Very few visitors at my office hours - I hope Problem Set #1 is proceeding acceptably well
Problem Set #1 is due by end of tomorrow, Problem Set #2 by end of next Tuesday
Note that readings now begin from the Bioinformatics Programming book, linked from web site
Extensive notes also available for many topics, e.g. intro to Python and installation/setup
20m
Performance evaluation
We can (and should!) formalize the concept of hypothesis tests being "right" or "wrong"
How do you assess the accuracy of a hypothesis test with respect to a ground truth?
Gold standard: list of correct outcomes for a test, also standard or answer set or reference
Often categorical binary outcomes (0/1), also sometimes true numerical values
In the former (very common) case, answers are referred to as:
Positives: outcomes expected to be "true" or "1" in the gold standard, drawn from H0 distribution
Negatives: outcomes expected to be "false" or "0" in the standard, drawn from Ha distribution
Predictions or results are the outcomes of a test or inference process
Often whether or not a hypothesis test falls above or below a critical value
Example: is a p-value <0.05
For any test with a reference outcome in the gold standard, four results are possible:
The feature was drawn from H0 and your test accepts H0: true negative
The feature was drawn from H0 and your test rejects H0: false positive (also type I error)

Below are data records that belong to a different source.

/-- A suspended command whose switch does not re-assert in this step (42_homing.md R217, R218; the slices are log 14) goes
on pulsing: no response, no write to `pos` or `homed`, the same phase, `ready = 1`, still suspended. -/
def Obligations.SuspendedReapproachGoesOn : Prop :=
  ∀ (s : State) (p : Suspended), s.ready = true → s.mphase = .exec → s.susp = some p → ReapproachGoesOn s 0 →
    ∃ t, step s = .next t ∧ t.mphase = .exec ∧ t.susp = s.susp ∧ MailboxKept s t ∧
      t.pos = s.pos ∧ t.homed = s.homed ∧ t.hphase = s.hphase ∧ LatchesAfterPulses p.axis s t ∧
      AxisKept p.axis.other s t ∧ t.cfg = s.cfg ∧
      t.mainTrace = s.mainTrace ++ readRounds (.neg p.axis) true (slowEvents p.axis) (reapproachReads s 0)

/-- `HOME_ALL` whose homings both return (42_homing.md R225; the failure policy is decision D25): pan, then tilt unless pan
failed under StopAtFirstFailure, each with its lines, then `ALL HOMED` as the policy says. -/
def Obligations.HomeAllFollowsItsPolicy : Prop :=
  ∀ (s : State) (panOk tiltOk : Bool) (n n' : Nat) (es es' : List Event), s.ready = true →
    HomeReturns s .pan 0 panOk n es →
    (panOk = false ∧ s.cfg.homeAllPolicy = .stopAtFirstFailure → ∃ t, exec .homeAll s = .next t ∧
      t.mainTrace = s.mainTrace ++ lineEvents s.cfg (homingText .pan) ++ es ++
        lineEvents s.cfg (notFoundText .pan) ∧
      t.pos.pan = s.pos.pan ∧ t.homed.pan = false ∧ t.hphase.pan = .idle ∧ LatchesAfterHoming .pan s t ∧
      OnlyHomed .pan s t ∧ t.susp = s.susp) ∧
    (¬(panOk = false ∧ s.cfg.homeAllPolicy = .stopAtFirstFailure) → HomeReturns s .tilt n tiltOk n' es' →
      ∃ t, exec .homeAll s = .next t ∧
      t.mainTrace = s.mainTrace ++ lineEvents s.cfg (homingText .pan) ++ es ++
        lineEvents s.cfg (homeResultText .pan panOk) ++ lineEvents s.cfg (homingText .tilt) ++ es' ++
        lineEvents s.cfg (homeResultText .tilt tiltOk) ++
        (if s.cfg.homeAllPolicy = .attemptBothAlwaysReport ∨ (panOk = true ∧ tiltOk = true)
          then lineEvents s.cfg (ascii "ALL HOMED") else []) ∧
      t.pos = ⟨if panOk then s.cfg.homeRef.pan else s.pos.pan, if tiltOk then s.cfg.homeRef.tilt else s.pos.tilt⟩ ∧
      t.homed = ⟨panOk, tiltOk⟩ ∧ t.hphase = ⟨.idle, .idle⟩ ∧ (∀ a, LatchesAfterHoming a s t) ∧ MailboxKept s t ∧
      ControlKept s t)

/-- `HOME_ALL` whose pan homing goes on in its slow re-approach (42_homing.md R218, R225; log 14): the command is
suspended there, tilt untouched. -/
def Obligations.HomeAllGoesOnInPan : Prop :=
  ∀ (s : State) (k : Nat), s.ready = true → SeekFinds s .pan 0 k → ReapproachGoesOn s (k + 1) →
    ∃ t, exec .homeAll s = .next t ∧ t.susp = some .homeAllPan ∧
      t.mainTrace = s.mainTrace ++ lineEvents s.cfg (homingText .pan) ++
        homeEvents s.cfg .pan k (reapproachReads s (k + 1)) ∧
      t.pos = s.pos ∧ t.homed.pan = false ∧ t.hphase.pan = .reapproachingSlow ∧ LatchesAfterHoming .pan s t ∧
      OnlyHomed .pan s t

/-- `HOME_ALL` whose pan homing returns and whose tilt homing goes on (42_homing.md R218, R225; log 14): suspended in tilt,
with what pan's homing answered. -/
def Obligations.HomeAllGoesOnInTilt : Prop :=
  ∀ (s : State) (panOk : Bool) (n k : Nat) (es : List Event), s.ready = true → HomeReturns s .pan 0 panOk n es →
    ¬(panOk = false ∧ s.cfg.homeAllPolicy = .stopAtFirstFailure) →
    SeekFinds s .tilt n k → ReapproachGoesOn s (n + (k + 1)) →
    ∃ t, exec .homeAll s = .next t ∧ t.susp = some (.homeAllTilt panOk) ∧
      t.mainTrace = s.mainTrace ++ lineEvents s.cfg (homingText .pan) ++ es ++
        lineEvents s.cfg (homeResultText .pan panOk) ++ lineEvents s.cfg (homingText .tilt) ++
        homeEvents s.cfg .tilt k (reapproachReads s (n + (k + 1))) ∧
      t.pos = ⟨if panOk then s.cfg.homeRef.pan else s.pos.pan, s.pos.tilt⟩ ∧ t.homed = ⟨panOk, false⟩ ∧
      t.hphase = ⟨.idle, .reapproachingSlow⟩ ∧ (∀ a, LatchesAfterHoming a s t) ∧ MailboxKept s t ∧
      t.mphase = s.mphase ∧ t.cfg = s.cfg

/-- A suspended `HOME_ALL` whose switch re-asserts in the tilt re-approach (42_homing.md R225; log 14) ends with the tilt
line and the policy's last line. -/
def Obligations.SuspendedHomeAllFinishesInTilt : Prop :=
  ∀ (s : State) (m : Nat) (panOk : Bool), s.ready = true → s.mphase = .exec → ReapproachEnds s 0 m →
    s.susp = some (.homeAllTilt panOk) → ∃ t, step s = .next t ∧ Released s t ∧
      t.pos.tilt = s.cfg.homeRef.tilt ∧ t.homed.tilt = true ∧ t.hphase.tilt = .idle ∧
      LatchesAfterPulses .tilt s t ∧ AxisKept .pan s t ∧
      t.mainTrace = s.mainTrace ++ readRounds (.neg .tilt) true (slowEvents .tilt) m ++ [.pinRead (.neg .tilt) false] ++
        lineEvents s.cfg (homedText .tilt) ++
        (if s.cfg.homeAllPolicy = .attemptBothAlwaysReport ∨ panOk = true
          then lineEvents s.cfg (ascii "ALL HOMED") else [])

/-- A suspended `HOME_ALL` whose switch re-asserts in the pan re-approach, and whose tilt homing then returns
(42_homing.md R225; log 14): pan is reported, tilt homed, and the policy's last line ends it. -/
def Obligations.SuspendedHomeAllFinishesFromPan : Prop :=
  ∀ (s : State) (m n : Nat) (tiltOk : Bool) (es : List Event), s.ready = true → s.mphase = .exec →
    ReapproachEnds s 0 m → s.susp = some .homeAllPan → HomeReturns s .tilt (m + 1) tiltOk n es →
    ∃ t, step s = .next t ∧ Released s t ∧
      t.pos = ⟨s.cfg.homeRef.pan, if tiltOk then s.cfg.homeRef.tilt else s.pos.tilt⟩ ∧ t.homed = ⟨true, tiltOk⟩ ∧
      t.hphase = ⟨.idle, .idle⟩ ∧ LatchesAfterPulses .pan s t ∧ LatchesAfterHoming .tilt s t ∧
      t.mainTrace = s.mainTrace ++ readRounds (.neg .pan) true (slowEvents .pan) m ++ [.pinRead (.neg .pan) false] ++
        lineEvents s.cfg (homedText .pan) ++ lineEvents s.cfg (homingText .tilt) ++ es ++
        lineEvents s.cfg (homeResultText .tilt tiltOk) ++
        (if s.cfg.homeAllPolicy = .attemptBothAlwaysReport ∨ tiltOk = true
          then lineEvents s.cfg (ascii "ALL HOMED") else [])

The feature was drawn from Ha and your test accepts Ha: true positive
The feature was drawn from Ha and your test rejects Ha: false negative (also type II error)
H0 True
H0 False
H0 Accepted
True Negative
False Negative (Type II)
H0 Rejected
False Positive (Type I)
True Positive
The rates or probabilities with which incorrect outcomes occur indicate the performance or accuracy of a test
False positive rate = FPR = fraction of successful tests for uninteresting features = P(reject H0|H0)
False negative rate = FNR = fraction of failed tests for interesting features = P(accept H0|Ha)
What type of "performance" you care about depends a lot on how the test's to be used
Are you running expensive validations in the lab? False positives can hurt!
Are you trying to detect dangerous contaminants? False negatives can hurt!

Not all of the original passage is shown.